Scalability to 1M-token-level corpora requires compressive, structured memory (e.g., GSW), as naive context extension yields “lost in the middle” performance collapse.
Retrieval modules that discard temporal order degrade sequence-recall; order- or drift-preserving retrieval is essential (Pink et al., 10 Oct 2024).
All models—parametric, in-context, and RAG—struggle with precise ordering, empty-cue refusal, and latest-state entity tracking as cue multiplicity increases (Huet et al., 21 Jan 2025).
Human performance, while superior to zero-shot LLMs, dissipates under long spans and high ambiguity, pointing to intrinsic task difficulty (Pink et al., 10 Oct 2024).
Dataset synthesis, while eliminating contamination, does not guarantee real-world event plausibility or sim2real transfer; evaluation of real, complex scenarios remains an open research problem.

7. Extensibility and Prospects

EpBench protocols, datasets, and evaluation scripts are open source and designed for extensibility across modalities, domains, and scales. To adapt EpBench to new applications:

Define a temporospatial event schema with synthetic or human-annotated data.
Construct (or sample) episodes with variable repetition and ambiguity for multi-hop probing.
Implement or adopt subtasks (classification, retrieval, ordering, answer synthesis) per EpBench pipeline.
Evaluate using the standardized metrics (Precision, Recall, F1, MAP, order accuracy, cost) and ablate by cue, context length, and retrieval strategy.

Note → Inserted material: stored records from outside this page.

-- ==== Sys2Proof/Machine/Flush.lean ====
section
/-! DEFINITION. Sys2Proof/Machine/Flush.lean: the flush of the dirty cache into the vault (11 R391 to R406). -/

namespace Sys2Proof.Machine

/-- The log of this operating hour is changed; hours more than 720 old go (13 R469). -/
def noteHour (f : HourLog → HourLog) (s : State) : State :=
  let h := opSeconds s / 3600
  let l := match s.therm.hours with
    | x :: rest => if x.hour = h then f x :: rest else f { hour := h } :: x :: rest
    | [] => [f { hour := h }]
  { s with therm.hours := l.filter (fun x => decide (h < x.hour + 720)) }

/-- Corrected words since they were counted last are counted in this hour. -/
def noteWords (s : State) : State :=
  let d := s.cache.dramCorr - s.therm.dramSeen
  let m := s.pow.mramCorr - s.therm.mramSeen
  let s := { s with therm.dramSeen := s.cache.dramCorr, therm.mramSeen := s.pow.mramCorr }
  if d = 0 ∧ m = 0 then s else noteHour (fun h => { h with dram := h.dram + d, mram := h.mram + m }) s

/-- Tj of a sensor as every rule takes it, in quarter degrees C: its latest reading, 126 °C while broken (13 R453). -/
def sensorTj (n : Nat) (s : State) : Int :=
  if (tget s.therm.broken n).isSome then 504 else (s.therm.hist.headD []).getD n 0

/-- The unmasked vault-die sensors (13 R452, R454). -/
def vaultSensors (s : State) : List Nat := [28, 29].filter (fun n => !s.therm.maskNow.getLsbD n)

/-- Whether any vault-die sensor reads above 125 °C (R406). -/
def vaultHot (s : State) : Bool := (vaultSensors s).any (fun n => decide (500 < sensorTj n s))

/-- Whether every vault-die sensor reads 120 °C or below (R406). -/
def vaultCool (s : State) : Bool := (vaultSensors s).all (fun n => decide (sensorTj n s ≤ 480))

/-- Sectors of a shadow entry that a flush programs: those that are not vault-clean (R395 step 6, R399). -/
def flushMask (x : Nat) (h : Shadow) (s : State) : BitVec 16 :=
  let line := tagLine x { lineHi := h.lineHi, pool := h.pool }
  let clean (i : Nat) : Bool := match idxInForce s h.pool line i with
    | some e => !e.dead
    | none => false
  (secsOf h.dirty).foldl (fun m i => if clean i then m else m ||| bit16 i) 0

/-- Sectors are appended to a half from a vault sector on. -/
def programSecs (half : Nat) : Nat → List (List Byte) → Tbl (List Byte) → Tbl (List Byte)
  | _, [], t => t
  | v, d :: l, t => programSecs half (v + 1) l (tset t (half * 2 ^ 24 + v) d)

/-- Program one line of the frozen shadow, with its index entry (R395 step 6, R398). -/
def programLine (x : Nat) (h : Shadow) (s : State) : State :=
  let m := flushMask x h s
  if m == 0 then s
  else
    let half := s.pow.cur
    let v := if half = 0 then s.pow.free0 else s.pow.free1
    let d := (secsOf m).map (fun i => cacheSec x i s)
    let e : IdxEnt := { pool := h.pool, line := tagLine x { lineHi := h.lineHi, pool := h.pool }, mask := m, vsec := v, half := half }
    let p := s.pow
    let p' : PowSt := { p with
      nand := programSecs half v d p.nand, index := p.index ++ [e],
      free0 := if half = 0 then v + d.length else p.free0, free1 := if half = 0 then p.free1 else v + d.length,
      erased0 := p.erased0 && half != 0, erased1 := p.erased1 && half == 0, lastSectors := p.lastSectors + d.length }
    { s with pow := p' }

/-- Step 6 for some lines of the frozen shadow: their dirty sectors that are not vault-clean, in ascending set and way order;
nothing while the vault is out of service (R402, R409). -/
def programLines (l : Tbl Shadow) (s : State) : State :=
  let clean := (s.cache.shadow.map (fun e => (secsOf (e.2.dirty &&& ~~~ flushMask e.1 e.2 s)).length)).sum
  let s := { s with pow.lastSectors := 0, pow.lastClean := clean }
  if vaultOn s then l.foldl (fun s e => programLine e.1 e.2 s) s else s

/-- The sectors that step 6 reads from the DRAM. -/
def flushReads (s : State) : List (Nat × Nat) :=
  s.cache.shadow.flatMap (fun e => (secsOf (flushMask e.1 e.2 s)).map (fun i => (e.1, i)))

/-- A sector that step 6 cannot read is lost, and its record is written at once; the frozen shadow names it no more (R395; 07 R269). -/
def flushErrors (errs : List DramErr) (s : State) : State :=
  let less (s : State) (x sec : Nat) : State :=
    { s with cache.shadow := (tmod s.cache.shadow x {} (fun h => { h with dirty := h.dirty &&& ~~~ bit16 sec })).filter (fun e => e.2.dirty != 0) }
  errs.foldl (fun s e =>
    let x := e.set.val * 16 + e.way.val
    if (flushReads s).contains (x, e.sector.val) then
      let s := dramError e s
      if e.uncorrectable then less s x e.sector.val else s
    else s) s

/-- Step 6 of a flush. -/
def programVault (errs : List DramErr) (s : State) : State :=
  let s := if vaultOn s then flushErrors errs s else s
  programLines s.cache.shadow s

/-- Codes of CORE_VID driven one step at a time from one code to another (13 R468). -/
def vidSteps : Nat → Nat → Nat → State → State
  | 0, _, _, s => s
  | n + 1, a, b, s =>
    if a = b then s
    else
      let c := if a < b then a + 1 else a - 1
      vidSteps n c b (emit (.vid c) { s with therm.vid := c })

/-- Drive CORE_VID to a code from 0 to 10. -/
def setVid (c : Nat) (s : State) : State := vidSteps 16 s.therm.vid (min c 10) s

/-- The counters record is committed (R395 step 7; 14 R501), and with it the pack record and the discard count (R422). -/
def commitCounters (s : State) : State :=
  let s := { s with evr.lastCounters := opSeconds s }
  packCommit { s with led.opSeconds := opSeconds s, led.powerCycles := s.evr.powerCycles, led.discardsKept := s.led.discards }

/-- A cold stop refuses every write that is not complete (06 R226; R405 step 3). -/
def refuseWrites (s : State) : State :=
  (s.pipe.cmds.filter (fun e => e.2.opcode == 2 || e.2.opcode == 3 || e.2.opcode == 5)).foldl (fun s e => dropCmd e.1 0x0104 s) s

/-- A flush starts (R391, R395 steps 1 to 5): `cause` is what PWR_STATUS.BOOT_CAUSE reads after a boot with power
present, `cold` whether a cold stop started it (R405). Before READY no sector has become dirty: a power loss only commits
the counters and releases HOLD_EN (R410), and so does a cold stop, which then enters COLD_STOPPED (log entry 70); where nothing is left
to flush, in standby, held, without service or flushed, a cold stop enters it at once, and it takes a running flush over (13 R463). At FLOOR the vault
takes no flush: no header is opened (R415). A flush's header goes into the copy that is not in force, in each of its states (R400). -/
def startFlush (cause : Nat) (cold : Bool) (s : State) : State :=
  match s.pow.ph with
  | .run =>
    let s := abandonLearn 1 (if cold then refuseWrites s else s)
    let s := if 3 ≤ s.pair.st ∧ s.pair.st ≤ 5 then { sendPair .farewell s with pair.farewell := true } else s
    let w := s.pow
    let w := if atFloor s then w else saveHdr { w with hdrCur := 1 - w.hdrCur, header := 0, flushSeq := w.flushSeq + 1,
                                                       logFirst := w.index.length }
    let p : PowSt := { w with
      ph := .flush, flushing := true, coldStop := cold, flushAt := s.now, flushCause := cause, hotWait := false,
      step6 := false, lastSectors := 0, lastClean := 0 }
    dropWork { s with cache.frozen := true, pow := p }
  | .boot =>
    let s := setHold false (commitCounters s)
    if cold then dropWork { s with pow.ph := .coldStopped, pow.coldStop := true }
    else { s with pow.ph := .off, pow.aon := false }
  | .flush => if cold then { s with pow.coldStop := true } else s
  | .standby => if cold then { s with pow.ph := .coldStopped, pow.coldStop := true } else s
  | .held => if cold then { s with pow.ph := .coldStopped, pow.coldStop := true } else s
  | .flushed => if cold then { s with pow.ph := .coldStopped, pow.coldStop := true } else s
  | .noService => if cold then dropWork { s with pow.ph := .coldStopped, pow.coldStop := true } else s
  | _ => s

/-- Steps 7 and 8: the header in its last state, counters, event staging; HOLD_EN falls 10 ms later. -/
def closeFlush (state : Nat) (s : State) : State :=
  let s := flushRecs (commitCounters { s with pow := if atFloor s then s.pow else saveHdr { s.pow with header := state }, dev.ready := false })
  let s := timeTo (s.pow.flushAt + 10000) s
  let ms := min ((s.now - s.pow.flushAt) / 1000) 0xFFFF
  setHold false { s with pow := { s.pow with
    lastResult := if state = 1 then 0 else 2, lastMs := ms, hotWait := false, flushing := false,
    endedDone := s.pow.endedDone || state == 1, endedBad := s.pow.endedBad || state != 1 } }

/-- Where the module stands after a flush (R393, R405). -/
def afterFlush (mainPower : Bool) (s : State) : State :=
  if s.pow.coldStop then { s with pow.ph := .coldStopped }
  else if mainPower then { s with pow.ph := .flushed }
  else { s with pow.ph := .off, pow.aon := false }

/-- Whether the vault is in block reset, which a flush waits for (14 R487). -/
def vaultResetting (s : State) : Bool := match tget s.fc.resets 25 with
  | some b => b.endedAt.isNone
  | none => false

/-- A flush that is cut off (R409; 13 R464; 16 R533): step 6 has got to some line by then, which is a free value, and goes no
further. -/
def tornFlush (s : State) : State :=
  let n := (Config.freeWord s.free).toNat % (s.cache.shadow.length + 1)
  let s := if s.pow.hotWait || (!s.pow.step6 && vaultHot s) || vaultResetting s then s
    else nextFree (programLines (s.cache.shadow.take n) s)
  { s with pow.lastResult := 1, pow.endedBad := true }

/-- FLUSH_END (R393, R395, R406), with the DRAM errors that step 6 meets. -/
def flushEnds (mainPower : Bool) (errs : List DramErr) (s : State) : State :=
  if s.pow.ph != .flush || vaultResetting s then s
  else if s.pow.step6 then afterFlush mainPower (closeFlush 1 (programVault errs s))
  else if s.pow.hotWait || vaultHot s then
    if mainPower then { s with pow.hotWait := true } else afterFlush mainPower (closeFlush 2 s)
  else afterFlush mainPower (closeFlush 1 (programVault errs s))

/-- FLUSH_END (R393, R395). -/
def execFlushEnd (e : FlushIn) (s : State) : Res := ok (flushEnds e.mainPower e.errs s)

/-- VAULT_HOT_WAIT_END (R406): the wait ends and step 6 runs, until FLUSH_END. -/
def execVaultHotWaitEnd (s : State) : Res :=
  if s.pow.ph = .flush ∧ s.pow.hotWait = true ∧ vaultCool s = true ∧ vaultResetting s = false then
    ok { s with pow.hotWait := false, pow.step6 := true }
  else ok s

/-- PFAIL_N (R391): low for 1 µs starts a flush. -/
def execPfailN (low : Bool) (s : State) : Res :=
  let s := { s with pow.pfail := low, pow.pfailAt := s.now }
  if low then ok (startFlush 0 false s) else ok s

/-- RAIL_MONITOR_TRIP (R391): a monitored rail lies below its threshold for 1 µs. -/
def execRailMonitorTrip (_rail : MonRail) (s : State) : Res := ok (startFlush 0 false s)

/-- PWROK_FALL (16 R533): the supplies go; a flush that runs is torn. After the analog trip the next boot still reads its
cause (13 R464). -/
def execPwrokFall (s : State) : Res :=
  if s.pow.ph = .off then ok s
  else if s.pow.ph = .tripped then
    let s := if s.therm.tripped then emit (.pin "THERMTRIP_N" true) s else s
    ok { s with pow.aon := false, therm.tripped := false, dev.powerGood := false }
  else
    let s := if s.pow.ph = .flush then tornFlush s else s
    ok (dropWork { s with pow.ph := .off, pow.aon := false, pow.flushing := false, dev.powerGood := false, dev.ready := false, dev.level := 0 })

end Sys2Proof.Machine
end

Future directions identified include developing architectures with explicit episodic memory modules (memory banks, slot-based attention), devising RAG systems that preserve not only semantic content but also temporal and spatial context in retrieval, and extending beyond text to multi-modal and lifelong memory evaluation (Huet et al., 21 Jan 2025, Pink et al., 10 Oct 2024, Rajesh et al., 10 Nov 2025). A plausible implication is that progress on EpBench and its derivatives will be fundamental for deploying LLM and agentic systems in scenarios requiring continual, situated reasoning over extended temporal horizons.